Our findings agree with those of Rahman et al. (2015), who reported that exogenous transplacental transmission in goats is the most relevant in Bangladesh, indicating that oocysts ingestion plays a role in the maintenance of endemicity of T. gondii in goats. In our study, the presence of cats in the farm was a determining factor in the introduction of T. gondii to this flock.

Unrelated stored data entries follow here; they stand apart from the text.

-- ==== Sys2Proof/Machine/Streams.lean ====
section
/-! DEFINITION. The stream unit (R173-R184): where an element lies, the elements a register has at hand, pops and pushes, and
the word channels of `lnk` (R133-R135). -/

namespace Sys2Proof.Machine

/-! ### The record (R177, R178) -/

/-- The element width of a format code in bits (R148); 0 for code 15. -/
def formatWidth (f : Nat) : Nat := [64, 32, 16, 16, 8, 8, 8, 8, 4, 64, 32, 16, 8, 8, 4, 0].getD f 0

namespace StreamEntry
def base (e : StreamEntry) : Nat := fieldOf e.w0 0 20
def inAcc (e : StreamEntry) : Bool := e.w0.toNat.testBit 20
def fmt (e : StreamEntry) : Nat := fieldOf e.w0 24 4
def dir (e : StreamEntry) : Nat := fieldOf e.w0 28 2
def wrap (e : StreamEntry) : Bool := e.w0.toNat.testBit 30
def scb (e : StreamEntry) : Nat := fieldOf e.w0 44 20
def count0 (e : StreamEntry) : Nat := fieldOf e.w1 0 32
/-- COUNT1 and COUNT2 of 0 count as 1. -/
def count1 (e : StreamEntry) : Nat := max 1 (fieldOf e.w2 0 32)
def count2 (e : StreamEntry) : Nat := max 1 (fieldOf e.w3 0 32)
def stride0 (e : StreamEntry) : Int := signed 32 (fieldOf e.w1 32 32)
def stride1 (e : StreamEntry) : Int := signed 32 (fieldOf e.w2 32 32)
def stride2 (e : StreamEntry) : Int := signed 32 (fieldOf e.w3 32 32)
def total (e : StreamEntry) : Nat := e.count0 * e.count1 * e.count2
def width (e : StreamEntry) : Nat := formatWidth e.fmt

/-- The byte offset of position `p`, and the half of the byte for a 4-bit element (R178). -/
def place (e : StreamEntry) (p : Nat) : Int × Nat :=
  let i0 := p % e.count0
  let i1 := p / e.count0 % e.count1
  let i2 := p / e.count0 / e.count1
  let row := (e.base : Int) + i1 * e.stride1 + i2 * e.stride2
  if e.width = 4 then (row + (i0 / 2 : Nat), i0 % 2) else (row + i0 * e.stride0, 0)

/-- The byte offset of the scale of position `p` (R178). -/
def scaleAt (e : StreamEntry) (p : Nat) : Nat := e.scb + p / 32
end StreamEntry

/-- Stream register `n` of a thread. -/
def Thread.stream? (t : Thread) (n : Nat) : Option Stream := (t.streams[n]?).getD none

def State.setStream (s : State) (uid n : Nat) (x : Option Stream) : State :=
  s.modThread uid fun t => { t with streams := t.streams.setIfInBounds n x }

/-- The position `k` elements on; none past the end of a stream that does not wrap. -/
def Stream.posAt (x : Stream) (k : Nat) : Option Nat :=
  if x.entry.wrap then some ((x.pos + k) % max 1 x.entry.total)
  else if x.pos + k < x.entry.total then some (x.pos + k) else none

/-- Elements left in a stream; none when it wraps. -/
def Stream.left (x : Stream) : Option Nat := if x.entry.wrap then none else some (x.entry.total - x.pos)

/-- The physical and the virtual address of position `p`, and the half of the byte. Accumulator memory has no window: its
byte offset stands for the virtual address (log entry 22). -/
def Stream.address (x : Stream) (c p : Nat) : Nat × Nat × Nat :=
  let (o, h) := x.entry.place p
  let off := o.toNat
  if x.entry.inAcc then (accPa c off, off, h) else (spadPa c off, windowBase + off, h)

/-- The window offset of position `p`, for a stream in the scratchpad. -/
def Stream.windowOffset (x : Stream) (p : Nat) : Option Nat := if x.entry.inAcc then none else some (x.entry.place p).1.toNat

/-! ### Elements at hand (R184) -/

/-- The access that reads position `p` at `w` bits, in the mode of TAGM. -/
def Stream.readAccess (x : Stream) (n uid c p w id : Nat) (word shown : InstWord) : Access :=
  let (pa, va, h) := x.address c p
  { id := id, uid := uid, kind := .streamElem n, mode := x.entry.tagm,
    size := if x.entry.tagm ≠ 0 then 3 else if w ≤ 8 then 0 else if w = 16 then 1 else if w = 32 then 2 else 3,
    signed := false, relaxed := true, va := va, pa := pa, val := w64 (4 * h), val2 := w64 (2 ^ w - 1), dst := none,
    word := word, shown := shown, rsvd := false, row := 0, phase := .sent, answered := false }

/-- An access of the stream unit begins; it reaches its controller at once when nothing holds it. -/
def State.startStreamAccess (s : State) (a : Access) : State :=
  let s := { s with accesses := s.accesses ++ [a] }
  if s.mayArrive a then s.arrive a else s.postNow (.accessPerformed a.id)

/-- Removes what stream `n` of a thread has in flight or waiting, and the trap that an element read ahead has left (R181, R184, R436). -/
def State.withdrawElements (s : State) (uid n : Nat) : State :=
  let s := { s with accesses := s.accesses.filter fun a => !(a.uid == uid && decide (a.kind = AccessKind.streamElem n)) }
  s.modThread uid fun t => { t with deferred := t.deferred.filter fun d => !d.dst.contains (48 + n) }

/-- Elements that were read ahead at another width are read again, in stream order (R107, R182, R184). -/
def State.matchAhead (s : State) (uid n w : Nat) : State :=
  match (s.thread? uid).bind (·.stream? n) with
  | none => s
  | some x =>
    if x.aheadW = w then s
    else if x.entry.tagm = 2 then s.setStream uid n (some { x with aheadW := w })
    else (s.withdrawElements uid n).setStream uid n (some { x with ahead := [], aheadW := w })

/-- Brings `k` elements of stream `n` to hand. An element that waits ends the attempt: the thread blocks on it. -/
def State.fill (s : State) (uid n w : Nat) (word shown : InstWord) : (fuel k : Nat) → State
  | 0, _ => s
  | fuel + 1, k =>
    match s.thread? uid with
    | none => s
    | some t =>
      match t.stream? n with
      | none => s
      | some x =>
        if k ≤ x.ahead.length then s
        else if s.accesses.any fun a => a.uid == uid && decide (a.kind = .streamElem n) then s
        else match x.posAt x.ahead.length with
        | none => s
        | some p =>
          let a := x.readAccess n uid t.core p w s.nextId word shown
          let s := { s with nextId := s.nextId + 1 }.startStreamAccess a
          match s.thread? uid with
          | none => s
          | some t' =>
            -- a trap of the element has been taken at the instruction (R78)
            if t'.left t then s else s.fill uid n w word shown fuel k

/-- Elements at hand. -/
def Thread.atHand (t : Thread) (n : Nat) : Nat := ((t.stream? n).map (·.ahead.length)).getD 0

/-- Pops `k` elements that are at hand: the position moves, and an update stream records the positions (R183). -/
def State.popStream (s : State) (uid n k : Nat) : State × List Word :=
  match (s.thread? uid).bind (·.stream? n) with
  | none => (s, [])
  | some x =>
    let ps := (List.range k).filterMap fun i => x.posAt i
    let pos := if x.entry.wrap then (x.pos + k) % max 1 x.entry.total else min x.entry.total (x.pos + k)
    let x' := { x with pos := pos, ahead := x.ahead.drop k,
                       record := if x.entry.dir = 2 then x.record ++ ps else [] }
    (s.setStream uid n (some x'), x.ahead.take k)

/-- Clears the update record that an earlier instruction has left: of two reading instructions before a write the later one's addresses stand
(R183; log entry 88). -/
def State.newRecord (s : State) (uid n : Nat) : State :=
  match (s.thread? uid).bind (·.stream? n) with
  | none => s
  | some x => s.setStream uid n (some { x with record := [] })

/-- The positions that a push of `k` elements writes: those of the update record, else the next ones (R183). -/
def Stream.targets (x : Stream) (k : Nat) : List Nat :=
  if x.record.isEmpty then (List.range k).filterMap fun i => x.posAt i else x.record.take k

/-- Elements read ahead in front of the first that lies in one of the words `ws`. -/
def Stream.before (x : Stream) (c : Nat) (ws : List Nat) : List Word :=
  let n := ((List.range x.ahead.length).find? fun i =>
    match x.posAt i with | some p => ws.contains (wordAddr (x.address c p).1) | none => true).getD x.ahead.length
  x.ahead.take n

/-- An access of the thread to the words `ws`: the elements read ahead of stream `n` from the first that lies there on, and the one that is
being read behind them, are read again, in stream order (R106, R107). -/
def State.forgetIn (s : State) (uid : Nat) (ws : List Nat) (n : Nat) : State :=
  match s.thread? uid with
  | none => s
  | some t =>
    match t.stream? n with
    | none => s
    | some x =>
      let touches := s.accesses.any fun a => a.uid == uid && a.ahead && decide (a.kind = .streamElem n) && a.words.any fun w => ws.contains w
      let kept := x.before t.core ws
      if x.entry.tagm = 2 ∨ (kept.length = x.ahead.length ∧ touches = false) then s
      else (s.withdrawElements uid n).setStream uid n (some { x with ahead := kept })

/-- An access of the thread to the words `ws`: what its streams have read ahead of them, or are reading, is read again, so that accesses
to a common word stay in program order (R106, R107). -/
def State.forget (s : State) (uid : Nat) (ws : List Nat) : State :=
  (List.range 8).foldl (fun s n => s.forgetIn uid ws n) s

/-- A write of the stream unit leaves (R107, R183). -/
def State.putBytes (s : State) (uid n pa va mode size : Nat) (v half : Word) (word shown : InstWord) : State :=
  let a : Access :=
    { id := s.nextId, uid := uid, kind := .streamPut n, mode := mode, size := size, signed := false, relaxed := true, va := va,
      pa := pa, val := v, val2 := half, dst := none, word := word, shown := shown, rsvd := false, row := 0, phase := .sent,
      answered := false }
  ({ s with nextId := s.nextId + 1 }.forget uid [wordAddr pa]).startStreamAccess a

/-- The size code of an element of `w` bits. -/
def sizeOfWidth (w : Nat) : Nat := if w ≤ 8 then 0 else if w = 16 then 1 else if w = 32 then 2 else 3

/-- Writes one element of `w` bits at position `p`, in the mode of TAGM (R183, R184). -/
def State.putElement (s : State) (uid n c w p : Nat) (x : Stream) (v : Word) (word shown : InstWord) : State :=
  let (pa, va, h) := x.address c p
  let tagm := x.entry.tagm
  if tagm ≠ 0 then s.putBytes uid n pa va (if tagm = 1 then 2 else 1) 3 v 0 word shown
  else s.putBytes uid n pa va 0 (sizeOfWidth w) v (if w = 4 then w64 (h + 1) else 0) word shown

/-- Pushes elements of `w` bits. Where an update record stands (R183), a write of more or fewer elements than it holds goes to its first
addresses: elements beyond them are dropped, addresses beyond the elements are discarded (log entry 88). -/
def State.pushStream (s : State) (uid n w : Nat) (vs : List Word) (word shown : InstWord) : State :=
  match s.thread? uid with
  | none => s
  | some t =>
    match t.stream? n with
    | none => s
    | some x =>
      let ps := x.targets vs.length
      let x' := if x.record.isEmpty then
          { x with pos := if x.entry.wrap then (x.pos + vs.length) % max 1 x.entry.total
                          else min x.entry.total (x.pos + vs.length) }
        else { x with record := [] }
      let s := (s.setStream uid n (some x')).count t.core 9 (some t)
      (ps.zip vs).foldl (fun s pv => s.putElement uid n t.core w pv.1 x pv.2 word shown) s

/-- What the puts of a push to a TAGM 2 stream would meet (R79, R184): nothing in their way; an earlier access of the thread to a word, or
a word that is not free for a write; a full wait list or quota, at this virtual address, 0 for the list and 1 for the quota. -/
inductive Puts where
  | go
  | wait
  | full (va detail : Nat)
  deriving DecidableEq, Repr

/-- The puts of a push of `k` elements to stream `n`. A refused put is a replayable fault of the instruction that pushes, so the push is
made only when none would be refused. -/
def State.putsOf (s : State) (t : Thread) (n k : Nat) : Puts :=
  match t.stream? n with
  | none => .go
  | some x =>
    if x.entry.tagm ≠ 2 then .go
    else
      let ps := (x.targets k).map fun p => x.address t.core p
      let ws := ps.map (·.1)
      if ((s.outstanding t.uid).any fun b => b.words.any fun w => ws.contains w) || !s.mayWrite ws then .wait
      else
        -- from the first that waits on, each holds an entry: the beats of one stream are performed in stream order (R107)
        let held := s.accesses.any fun a => a.uid == t.uid && decide (a.kind = .streamPut n)
        let waits := if held then ps else ps.drop ((ps.findIdx? fun p => (s.tag p.1).p && !s.poisoned p.1).getD ps.length)
        let all := s.listed (s.controller (spadPa t.core 0)) none
        let mine := s.listed (s.controller (spadPa t.core 0)) (some t.tenant)
        let quota := (s.tenant t.tenant).waitQuota
        match (List.range waits.length).find? fun i => decide (Config.spadWaiters ≤ all + i) || (quota != 0 && decide (quota ≤ mine + i)) with
        | none => .go
        | some i => .full ((waits.getD i (0, 0, 0)).2.1) (if Config.spadWaiters ≤ all + i then 0 else 1)

/-! ### `lnk` (R133-R135) -/

/-- The channel from thread `a` to thread `b` has both ends, of one tenant (R133, R405). -/
def joined (a b : Thread) : Bool := a.down == some b.tid && b.up == some a.tid && a.tenant == b.tenant

/-- The thread at the other end of the downstream link. -/
def State.downstream? (s : State) (t : Thread) : Option Thread :=
  match t.down with
  | none => none
  | some d => (s.holder? d).filter fun o => joined t o

def State.channel? (s : State) (src dst : Nat) : Option Channel := s.channels.find? fun c => c.src == src && c.dst == dst

def State.setChannel (s : State) (c : Channel) : State :=
  if (s.channel? c.src c.dst).isSome then
    { s with channels := s.channels.map fun x => if x.src = c.src ∧ x.dst = c.dst then c else x }
  else { s with channels := s.channels ++ [c] }

/-- The channel that a thread reads: the oldest of its upstream channels with words left, whose writer may have quit (R427). -/
def State.upChannel? (s : State) (t : Thread) : Option Channel :=
  let cs := s.channels.filter fun c => c.dst == t.uid
  (cs.find? fun c => !c.words.isEmpty || decide (0 < c.ringLen)).or cs.head?

/-- Words that a read of `lnk` finds. -/
def State.upWords (s : State) (t : Thread) : Nat := ((s.upChannel? t).map fun c => c.words.length + c.ringLen).getD 0

/-- Where word `i` of a channel's ring, counted from its head, lies. -/
def Channel.ringWord (c : Channel) (i : Nat) : Nat := c.ringPa.getD ((c.ringHead + i) % max 1 c.ringPa.length) 0

/-- The virtual address of word `i` of a channel's ring, counted from its head. -/
def Channel.ringAddr (c : Channel) (i : Nat) : Word := w64 (c.ringVa + 8 * ((c.ringHead + i) % max 1 c.ringPa.length))

/-- The ring word that the read of `lnk` behind `k` others takes: its physical and its virtual address. -/
def State.upRing (s : State) (t : Thread) (k : Nat) : Option (Nat × Word) :=
  match s.upChannel? t with
  | none => none
  | some c =>
    if k < c.words.length ∨ c.words.length + c.ringLen ≤ k then none
    else some (c.ringWord (k - c.words.length), c.ringAddr (k - c.words.length))

/-- A stopped core's scratchpad refuses the thread's access to a ring word (R266). -/
def State.refusesRing (s : State) (t : Thread) (pa : Nat) : Bool := s.refusesAt pa (some t) t.tenant (t.level == .curator)

/-- A push to the channel goes to its ring: the words, or the ring already, are in front of it (R135). -/
def Channel.rings (c : Channel) : Bool := !(decide (c.ringLen = 0) && decide (c.words.length < Config.channelWords))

Histopathological analysis of aborted fetuses revealed that areas of necrosis and non-suppurative inflammatory reactions in fetal tissues are frequently associated with T. gondii infection (Caldeira et al. 2011; Moreno et al. 2012). In placentas, the presence of mononuclear infiltrate, areas of necrosis and calcification, and detection of T. gondii DNA are indicators of active protozoan infection in the cotyledonary tissue (Pereira-Bueno et al. 2004; Van Den Brom et al. 2012). This active infection may result in decreased supply of oxygen to the fetus during gestation (Penning et al. 1994; Juan-Sallés et al. 2011; Castaño et al. 2014). Further research on the pathogenesis of lesions caused by T. gondii will aid in better understanding of the consequences of toxoplasmosis in pregnant goats.

Conclusion

Natural T. gondii infection in pregnant goats results in severe reproductive loss of the flock. Moreover, the infection severely compromises reproduction in goats producing serologically positive offspring through transplacental transmission. It is recommended to monitor the presence of felines close to the food and water source to avoid exogenous transmission of the parasite to pregnant goats.